- **Supplied material**
============================================================

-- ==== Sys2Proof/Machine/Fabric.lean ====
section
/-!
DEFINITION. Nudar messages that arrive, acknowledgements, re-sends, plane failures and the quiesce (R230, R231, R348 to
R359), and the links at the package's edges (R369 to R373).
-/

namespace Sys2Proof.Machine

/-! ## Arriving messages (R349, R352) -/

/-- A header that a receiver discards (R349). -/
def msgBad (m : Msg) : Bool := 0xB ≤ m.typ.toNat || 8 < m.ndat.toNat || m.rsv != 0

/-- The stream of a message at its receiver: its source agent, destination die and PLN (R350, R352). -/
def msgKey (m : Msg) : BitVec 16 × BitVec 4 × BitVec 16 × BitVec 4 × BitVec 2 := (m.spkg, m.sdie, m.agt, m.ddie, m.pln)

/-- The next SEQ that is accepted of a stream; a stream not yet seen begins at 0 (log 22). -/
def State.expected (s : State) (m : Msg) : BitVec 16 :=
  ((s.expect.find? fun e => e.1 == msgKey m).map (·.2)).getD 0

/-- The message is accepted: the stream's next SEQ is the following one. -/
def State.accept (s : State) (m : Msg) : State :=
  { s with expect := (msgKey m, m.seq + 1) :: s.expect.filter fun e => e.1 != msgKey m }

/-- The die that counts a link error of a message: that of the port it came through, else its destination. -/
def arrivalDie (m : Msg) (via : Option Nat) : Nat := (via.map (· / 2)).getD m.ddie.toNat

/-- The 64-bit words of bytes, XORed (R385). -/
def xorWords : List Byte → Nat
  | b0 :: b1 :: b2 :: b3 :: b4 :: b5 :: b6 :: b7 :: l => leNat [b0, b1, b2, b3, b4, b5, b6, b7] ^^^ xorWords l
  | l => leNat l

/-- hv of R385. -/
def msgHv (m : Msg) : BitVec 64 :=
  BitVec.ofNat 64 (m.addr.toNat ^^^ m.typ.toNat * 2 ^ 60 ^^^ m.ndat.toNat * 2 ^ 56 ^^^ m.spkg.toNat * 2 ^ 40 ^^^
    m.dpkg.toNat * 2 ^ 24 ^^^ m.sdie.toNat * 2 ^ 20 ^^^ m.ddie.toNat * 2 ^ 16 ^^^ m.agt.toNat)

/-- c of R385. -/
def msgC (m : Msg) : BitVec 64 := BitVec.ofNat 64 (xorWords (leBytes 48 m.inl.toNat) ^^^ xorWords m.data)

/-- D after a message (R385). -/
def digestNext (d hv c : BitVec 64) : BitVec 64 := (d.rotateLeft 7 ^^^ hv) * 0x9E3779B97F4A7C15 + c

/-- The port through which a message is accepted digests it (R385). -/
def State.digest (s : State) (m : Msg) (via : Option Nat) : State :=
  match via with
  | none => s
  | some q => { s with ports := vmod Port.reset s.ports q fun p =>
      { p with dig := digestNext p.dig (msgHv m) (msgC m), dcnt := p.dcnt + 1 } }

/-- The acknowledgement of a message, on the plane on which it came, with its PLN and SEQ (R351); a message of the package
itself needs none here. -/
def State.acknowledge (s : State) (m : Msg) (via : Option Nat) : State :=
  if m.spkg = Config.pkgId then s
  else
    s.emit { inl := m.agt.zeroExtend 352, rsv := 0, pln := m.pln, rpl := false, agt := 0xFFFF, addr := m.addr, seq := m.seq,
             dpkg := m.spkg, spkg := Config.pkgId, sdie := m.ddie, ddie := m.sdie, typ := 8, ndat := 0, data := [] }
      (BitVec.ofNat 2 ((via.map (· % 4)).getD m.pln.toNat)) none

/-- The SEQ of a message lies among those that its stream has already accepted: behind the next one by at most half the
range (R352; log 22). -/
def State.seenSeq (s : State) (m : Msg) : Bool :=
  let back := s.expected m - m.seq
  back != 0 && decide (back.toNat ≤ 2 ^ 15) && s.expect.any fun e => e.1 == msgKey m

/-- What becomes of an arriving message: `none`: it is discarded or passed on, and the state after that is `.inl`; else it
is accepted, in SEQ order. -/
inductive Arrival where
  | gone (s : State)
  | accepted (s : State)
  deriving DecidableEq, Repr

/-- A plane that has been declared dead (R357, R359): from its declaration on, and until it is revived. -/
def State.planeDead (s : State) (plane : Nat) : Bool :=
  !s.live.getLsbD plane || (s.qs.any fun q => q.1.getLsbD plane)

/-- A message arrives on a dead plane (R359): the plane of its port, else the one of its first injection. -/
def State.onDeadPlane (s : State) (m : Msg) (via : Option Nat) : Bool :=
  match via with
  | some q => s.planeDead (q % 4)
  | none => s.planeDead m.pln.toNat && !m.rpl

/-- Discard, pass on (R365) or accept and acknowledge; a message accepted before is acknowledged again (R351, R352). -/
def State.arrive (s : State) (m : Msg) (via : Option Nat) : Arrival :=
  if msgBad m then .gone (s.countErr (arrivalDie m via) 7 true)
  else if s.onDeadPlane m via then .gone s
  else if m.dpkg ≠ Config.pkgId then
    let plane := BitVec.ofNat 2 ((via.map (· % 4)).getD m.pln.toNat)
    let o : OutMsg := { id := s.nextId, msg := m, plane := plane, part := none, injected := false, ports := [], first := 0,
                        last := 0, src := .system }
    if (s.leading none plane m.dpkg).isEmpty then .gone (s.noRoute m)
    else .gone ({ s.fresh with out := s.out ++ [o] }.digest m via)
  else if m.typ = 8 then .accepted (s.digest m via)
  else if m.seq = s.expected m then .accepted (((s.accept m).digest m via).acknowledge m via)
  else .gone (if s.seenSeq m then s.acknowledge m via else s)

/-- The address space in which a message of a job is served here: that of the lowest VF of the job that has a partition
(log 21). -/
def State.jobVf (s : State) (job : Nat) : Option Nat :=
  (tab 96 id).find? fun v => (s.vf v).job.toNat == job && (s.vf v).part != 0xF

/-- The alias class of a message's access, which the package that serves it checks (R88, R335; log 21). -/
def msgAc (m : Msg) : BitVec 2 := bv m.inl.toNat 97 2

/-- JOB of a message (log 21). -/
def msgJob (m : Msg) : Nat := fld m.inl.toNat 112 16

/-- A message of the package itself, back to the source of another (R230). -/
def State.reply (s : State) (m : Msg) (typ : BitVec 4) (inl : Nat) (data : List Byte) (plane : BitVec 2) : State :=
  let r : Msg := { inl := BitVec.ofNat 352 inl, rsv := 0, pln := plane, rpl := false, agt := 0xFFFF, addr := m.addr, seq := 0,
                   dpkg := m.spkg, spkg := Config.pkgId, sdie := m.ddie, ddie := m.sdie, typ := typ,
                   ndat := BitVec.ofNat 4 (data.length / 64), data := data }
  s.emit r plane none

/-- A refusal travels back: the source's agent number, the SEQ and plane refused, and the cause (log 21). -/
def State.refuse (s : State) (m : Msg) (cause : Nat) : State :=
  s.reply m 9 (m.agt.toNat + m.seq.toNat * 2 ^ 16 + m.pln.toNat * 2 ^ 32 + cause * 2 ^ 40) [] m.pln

============================================================

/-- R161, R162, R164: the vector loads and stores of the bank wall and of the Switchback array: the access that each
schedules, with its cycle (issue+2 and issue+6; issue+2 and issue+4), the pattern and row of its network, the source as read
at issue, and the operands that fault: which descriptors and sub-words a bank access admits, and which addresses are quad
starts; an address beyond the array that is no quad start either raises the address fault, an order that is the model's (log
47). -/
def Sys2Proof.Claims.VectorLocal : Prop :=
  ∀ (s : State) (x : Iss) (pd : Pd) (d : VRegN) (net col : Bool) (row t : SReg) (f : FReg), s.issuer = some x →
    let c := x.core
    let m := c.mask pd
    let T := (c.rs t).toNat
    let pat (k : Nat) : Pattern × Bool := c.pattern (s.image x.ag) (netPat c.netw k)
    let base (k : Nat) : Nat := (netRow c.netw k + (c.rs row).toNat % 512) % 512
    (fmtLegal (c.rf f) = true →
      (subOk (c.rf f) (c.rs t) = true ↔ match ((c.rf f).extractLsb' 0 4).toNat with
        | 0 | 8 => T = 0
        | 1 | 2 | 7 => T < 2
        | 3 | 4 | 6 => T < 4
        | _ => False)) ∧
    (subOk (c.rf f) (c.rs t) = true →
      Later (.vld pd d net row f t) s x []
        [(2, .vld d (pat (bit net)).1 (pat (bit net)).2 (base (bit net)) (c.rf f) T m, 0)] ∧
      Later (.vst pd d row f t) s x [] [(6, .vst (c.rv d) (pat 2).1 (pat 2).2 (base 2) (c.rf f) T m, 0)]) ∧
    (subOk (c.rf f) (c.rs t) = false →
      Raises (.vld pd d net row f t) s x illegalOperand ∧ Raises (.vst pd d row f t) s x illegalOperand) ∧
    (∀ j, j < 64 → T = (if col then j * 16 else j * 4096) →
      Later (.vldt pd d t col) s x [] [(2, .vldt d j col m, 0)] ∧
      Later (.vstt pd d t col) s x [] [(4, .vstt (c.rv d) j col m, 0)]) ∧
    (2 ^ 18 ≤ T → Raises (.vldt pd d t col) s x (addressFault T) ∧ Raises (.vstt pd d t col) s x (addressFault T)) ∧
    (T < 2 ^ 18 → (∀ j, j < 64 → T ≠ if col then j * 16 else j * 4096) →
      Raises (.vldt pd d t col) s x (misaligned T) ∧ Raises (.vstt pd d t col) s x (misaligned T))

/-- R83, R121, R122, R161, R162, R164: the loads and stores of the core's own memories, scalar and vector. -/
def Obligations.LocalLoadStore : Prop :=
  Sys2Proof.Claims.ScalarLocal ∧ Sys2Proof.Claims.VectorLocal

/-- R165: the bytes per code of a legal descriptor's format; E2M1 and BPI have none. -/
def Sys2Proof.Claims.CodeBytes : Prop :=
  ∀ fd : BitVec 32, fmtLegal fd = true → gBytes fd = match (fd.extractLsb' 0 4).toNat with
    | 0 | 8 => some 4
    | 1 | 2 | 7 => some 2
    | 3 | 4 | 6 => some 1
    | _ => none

============================================================

- **Exercise instructions**
The stretch of entries above that starts with the line containing "-- ==== Sys2Proof/Machine/Fabric.lean" and goes on through the line containing "XORed (R385). -/" is to be transcribed exactly, and no other line is to be transcribed.

- **The answer**
-- ==== Sys2Proof/Machine/Fabric.lean ====
section
/-!
DEFINITION. Nudar messages that arrive, acknowledgements, re-sends, plane failures and the quiesce (R230, R231, R348 to
R359), and the links at the package's edges (R369 to R373).
-/

namespace Sys2Proof.Machine

/-! ## Arriving messages (R349, R352) -/

/-- A header that a receiver discards (R349). -/
def msgBad (m : Msg) : Bool := 0xB ≤ m.typ.toNat || 8 < m.ndat.toNat || m.rsv != 0

/-- The stream of a message at its receiver: its source agent, destination die and PLN (R350, R352). -/
def msgKey (m : Msg) : BitVec 16 × BitVec 4 × BitVec 16 × BitVec 4 × BitVec 2 := (m.spkg, m.sdie, m.agt, m.ddie, m.pln)

/-- The next SEQ that is accepted of a stream; a stream not yet seen begins at 0 (log 22). -/
def State.expected (s : State) (m : Msg) : BitVec 16 :=
  ((s.expect.find? fun e => e.1 == msgKey m).map (·.2)).getD 0

/-- The message is accepted: the stream's next SEQ is the following one. -/
def State.accept (s : State) (m : Msg) : State :=
  { s with expect := (msgKey m, m.seq + 1) :: s.expect.filter fun e => e.1 != msgKey m }

/-- The die that counts a link error of a message: that of the port it came through, else its destination. -/
def arrivalDie (m : Msg) (via : Option Nat) : Nat := (via.map (· / 2)).getD m.ddie.toNat

/-- The 64-bit words of bytes, XORed (R385). -/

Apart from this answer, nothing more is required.